The question I have is, should I follow my heart and pursue a beautiful (if strained because of my children) relationship with my friend, or should I try and rebuild something with my wife, which would make our children happy, but would be really conflicting in myself.

If only I could turn back time...

Cheers,
Exhausted!


----------



## WomanScorned (May 8, 2011)

Are your kids just objecting to anyone, or her in particular? Kids don't like the new person in their parents' lives sometimes because they see the new one as taking away some of the attention they're used to getting. I'd say only go back to your ex if you feel like you still love her, not just for the kids. It won't work otherwise. If you feel strongly for your new friend, I'd pursue that. The kids might come around in time.


----------



## A_Complicated_Life (May 14, 2012)

They certainly see my friend as a particular threat, partly because living so close, we see a fair amount of each other. I get a grilling though whenever any friend who happens to be a female comes over!

I've certainly noticed the love for my ex has wained over the past years (something I was surprised happened considering how close we were!). I certainly always want my house open to her as bitterness does no good, but I'm happy to keep things just as friends. 

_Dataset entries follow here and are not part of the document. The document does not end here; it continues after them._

/-- No register stands at an offset that is no multiple of 4 or is above 0x28 (10_state.md R39). -/
theorem ofOffset_isNone (offset : Nat) :
    (Csr.ofOffset offset).isNone = true ↔ offset % 4 ≠ 0 ∨ offset > 0x28 := by
  by_cases h : offset ≤ 0x28
  · interval_cases offset <;> decide
  · have : Csr.ofOffset offset = none := by
      cases ho : Csr.ofOffset offset with
      | none => rfl
      | some reg =>
        have he := (ofOffset_eq_some offset reg).1 ho
        cases reg <;> simp [Csr.offset] at he <;> omega
    simp [this]
    omega

/-- A register write changes the five parameter registers only. -/
theorem writeCsr_frame (reg : Csr) (v : Word) (s : State) : writeCsr reg v s =
    { s with
      rate := (writeCsr reg v s).rate
      cap := (writeCsr reg v s).cap
      sfx := (writeCsr reg v s).sfx
      inlen := (writeCsr reg v s).inlen
      outlen := (writeCsr reg v s).outlen } := by
  cases reg <;> rfl

/-! ## Transactions and steps -/

/-- A command word is written: the command is executed, or ERR_CMD raised. -/
theorem writeCmd_cases (w : Word) (s : State) :
    (∃ i u, decode w = .ok i ∧ exec i s = .next u ∧ writeCmd w s = .next (respond .ok u)) ∨
    (∃ e, decode w = .error e ∧ writeCmd w s = .next (respond .ok (raiseErr .cmd s))) := by
  cases h : decode w with
  | error e => exact .inr ⟨e, rfl, by simp only [writeCmd, h]⟩
  | ok i =>
    obtain ⟨u, hu⟩ := exec_next i s
    exact .inl ⟨i, u, rfl, hu, by simp only [writeCmd, h, hu]⟩

/-- The model's refusal test is the enumeration of 43_host_access.md R184. -/
theorem refuses_iff (x : Transaction) (s : State) : refuses x s = true ↔ Safety.refusedBy x s := by
  have hop := isOpen_iff s
  cases x with
  | rd w o =>
    simp only [refuses, Safety.refusedBy, Bool.or_eq_true, ofOffset_isNone, bne_iff_ne]
    tauto
  | wr w o v =>
    have hn := ofOffset_isNone o
    simp only [refuses, Safety.refusedBy, Bool.or_eq_true, bne_iff_ne]
    cases ho : Csr.ofOffset o with
    | none => simp [ho] at hn ⊢; tauto
    | some reg =>
      have hoo := (ofOffset_eq_some o reg).1 ho
      rw [← hop]
      subst hoo
      cases reg <;> simp [Csr.offset, refusesWriteOf, Csr.isReadOnly, Csr.isParam]
  | rdb sp w o =>
    cases sp <;> simp [refuses, Safety.refusedBy, spaceSize, Space.bytes]
  | wrb sp w o v =>
    have hd : Safety.refusedBy (.wrb sp w o v) s ↔
        (w ≠ 8 ∨ o ≥ sp.bytes s.params ∨ sp = .output ∨ (s.phase = .absorb ∨ s.phase = .squeeze)) :=
      Iff.rfl
    rw [hd, ← hop]
    cases sp <;> simp [refuses, spaceSize, Space.bytes] <;> tauto
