-- ==== Sys2Proof/Tests/Slice0.lean ====
section
/-! SUPPORT. The model's own tests. Expected values are those of spec/95_test_vectors.md (V<n>) and of the
rules' examples; then one witness for each obligation that has hypotheses. -/

open Sys2Proof
open Sys2Proof.Machine
open Sys2Proof.Safety

namespace Sys2Proof.Tests

/-! ## Small states -/

def nextOf (o : Host.Outcome State Fault Refusal) : Option State :=
  match o with
  | .next t => some t
  | .fault _ => none
  | .refused _ => none

/-- Sixteen bytes of IN, sixty-four of OUT. -/
def small : Config.Params where
  inBytes := 16
  outBytes := 64

def idle : State := State.resetWith small

/-- IN = 61 62 63 with the SHA3-256 parameters. -/
def abc : State :=
  { idle with
    inBuf := [(0, 0x61), (1, 0x62), (2, 0x63)]
    inlen := 3
    rate := 1088
    cap := 512
    sfx := 0x06
    outlen := 32 }

/-- The state of abc after INIT. -/
def opened : State := openInvocation abc

/-- The state of abc after INIT and ABSORB (41_sponge.md R133's example). -/
def absorbed : State :=
  { opened with
    lanes := ((Lanes.zero.setByte 0 0x61).setByte 1 0x62).setByte 2 0x63
    iptr := 3
    blk := 3 }

def squeezing : State := { opened with iptr := 3, blk := 3, phase := .squeeze }

def finished : State := { abc with phase := .done, optr := 32 }

def failed : State := { idle with phase := .error, errcode := .cmd }

/-- RATE = 8: one byte a block, with one byte of input left and a full chunk next. -/
def smallestRate : State := { opened with rate := 8, cap := 1592, inlen := 1 }

def lanesOf (f : Nat → Nat → Lane) : Lanes := Lanes.tabulate fun x y => f x.val y.val

/-- The lanes after a command. -/
def lanesAfter (i : Instr) (s : State) : Option Lanes := (nextOf (exec i s)).map State.lanes

/-- PHASE and ERRCODE after a command. -/
def statusAfter (i : Instr) (s : State) : Option (Phase × ErrCode) :=
  (nextOf (exec i s)).map fun t => (t.phase, t.errcode)

/-- The first n bytes of OUT after a command. -/
def outAfter (n : Nat) (i : Instr) (s : State) : Option (List Byte) :=
  (nextOf (exec i s)).map fun t => (List.range n).map t.outByte

def responseTo (x : Transaction) (s : State) : Option Response :=
  (nextOf (perform x s)).bind State.response
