-- ==== Sys2Proof/Machine/Lifecycle.lean ====
section
/-!
DEFINITION. How an entry ends (section 2.7) and how a session is torn down (section 9.3).
-/

namespace Sys2Proof.Machine

/-- Return the lines of an EXCLUSIVE lease to their idle plan entries (R14). -/
def State.returnLines (s : State) (cl : Claim) : State :=
  match cl.kind with
  | .exclusive => s.configureLines (s.idleConfigs cl.lines)
  | .shared => s

/-- Stop every generator of the lease in a slot: it becomes FREE (R126). -/
def State.stopGenerators (s : State) (i : Slot) : State :=
  { s with
    generators := tabulate fun g => if (s.generators[g].recordFor i).isSome then .free else s.generators[g] }

/-- Undo the conversion of the lease in a slot: a QUEUED request is withdrawn, an IN_FLIGHT one is marked discard
(R141). -/
def State.dropConversion (s : State) (i : Slot) (v : ConvState) : State :=
  match v with
  | .none => s
  | .queued => { s with convQueue := s.convQueue.filter fun r => r.slot ≠ i }
  | .inFlight =>
    { s with inFlight := s.inFlight.map fun r => if r.request.slot = i then { r with discard := true } else r }

/-- The effects of ending the HELD lease in a slot, apart from the entry itself (R44). The watch, the assignments and the
pending pulse update go with the entry's HELD fields. -/
def State.endEffects (s : State) (i : Slot) (cl : Claim) (h : Held) : State :=
  ((s.returnLines cl).stopGenerators i).dropConversion i h.conv

/-- What an entry's end undoes: the effects of ending a HELD lease, or a waiting entry's place in the wait list
(R44, R46). -/
def State.undoEntry (s : State) (i : Slot) : State :=
  match (s.entry i).body with
  | .free => s
  | .waiting _ _ => s.leaveWaitList i
  | .held cl h => s.endEffects i cl h
  | .ended _ _ => s

/-- The entry becomes FREE from any other state: what it held is undone, its generation advances and its notices are
discarded (R19, R45–R47). A FREE entry is not changed. -/
def State.retire (s : State) (i : Slot) : State :=
  if (s.entry i).body = .free then s
  else ((s.undoEntry i).setEntry i ⟨(s.entry i).generation + 1, .free⟩).discardNotices i

/-- The tombstone that a WAITING or HELD entry leaves (R21): its claim, the end reason, and the result slot of a HELD
lease. -/
def EntryBody.tombstone (b : EntryBody) (r : EndReason) : EntryBody :=
  match b with
  | .free => .free
  | .waiting cl _ => .ended cl ⟨r, none⟩
  | .held cl h => .ended cl ⟨r, h.result⟩
  | .ended cl t => .ended cl t

/-- The WAITING or HELD entry becomes a tombstone: what it held is undone and ENDED is posted (R45, R46). -/
def State.entomb (s : State) (i : Slot) (r : EndReason) : State :=
  ((s.undoEntry i).setBody i ((s.entry i).body.tombstone r)).postEnded i r

/-- Retire some entries, in their order. -/
def State.retireAll (s : State) (is : List Slot) : State := is.foldl State.retire s

/-- The client record after its session ends (R167, step 3). -/
def ClientRecord.ended (r : ClientRecord) (reason : LastEnd) : ClientRecord :=
  { r with attached := false, count := none, lastEnd := reason }

/-- The teardown of a client's session, steps 1 to 3 of R167: its entries become FREE, its notices are discarded, its
cursor returns to 31, and it becomes DETACHED. -/
def State.teardown (s : State) (c : Client) (reason : LastEnd) : State :=
  let s := s.retireAll (s.ownedSlots c)
  let s := { s with gained := s.gained.set c none, cursors := s.cursors.set c 31 }
  s.setClient c ((s.client c).ended reason)

end Sys2Proof.Machine
end

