-- ==== Sys2Proof/Machine/Core.lean ====
section
/-!
DEFINITION. The host's view of the machine.
-/

def Sys2Proof.core : Host.Core :=
  { State := Sys2Proof.Machine.State,
    Fault := Sys2Proof.Machine.Fault,
    Refusal := Sys2Proof.Machine.Refusal,
    step := Sys2Proof.Machine.step,
    reset := Sys2Proof.Machine.State.reset }
end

I think you're right though that the kids might come around in time. I know of some lovely families with children from previous relationships. Hopefully if we can offer a loving and stabile environment they will come to appreciate it...


----------



## Lon (Jun 6, 2011)

Sounds to me like you just want to rug sweep and hope that after 3 years apart your W has somehow changed. Unless she has actively taken steps to fix herself and is able to substantiate that with some kind of hard evidence, whatever led her to be able to cheat is still with her. So you would not only need to be able to handle the paranoia of investing in a high risk partner, you would also be committing to someone who had no qualms sending your marriage into the trash bin, I suspect you will always feel like the backup guy.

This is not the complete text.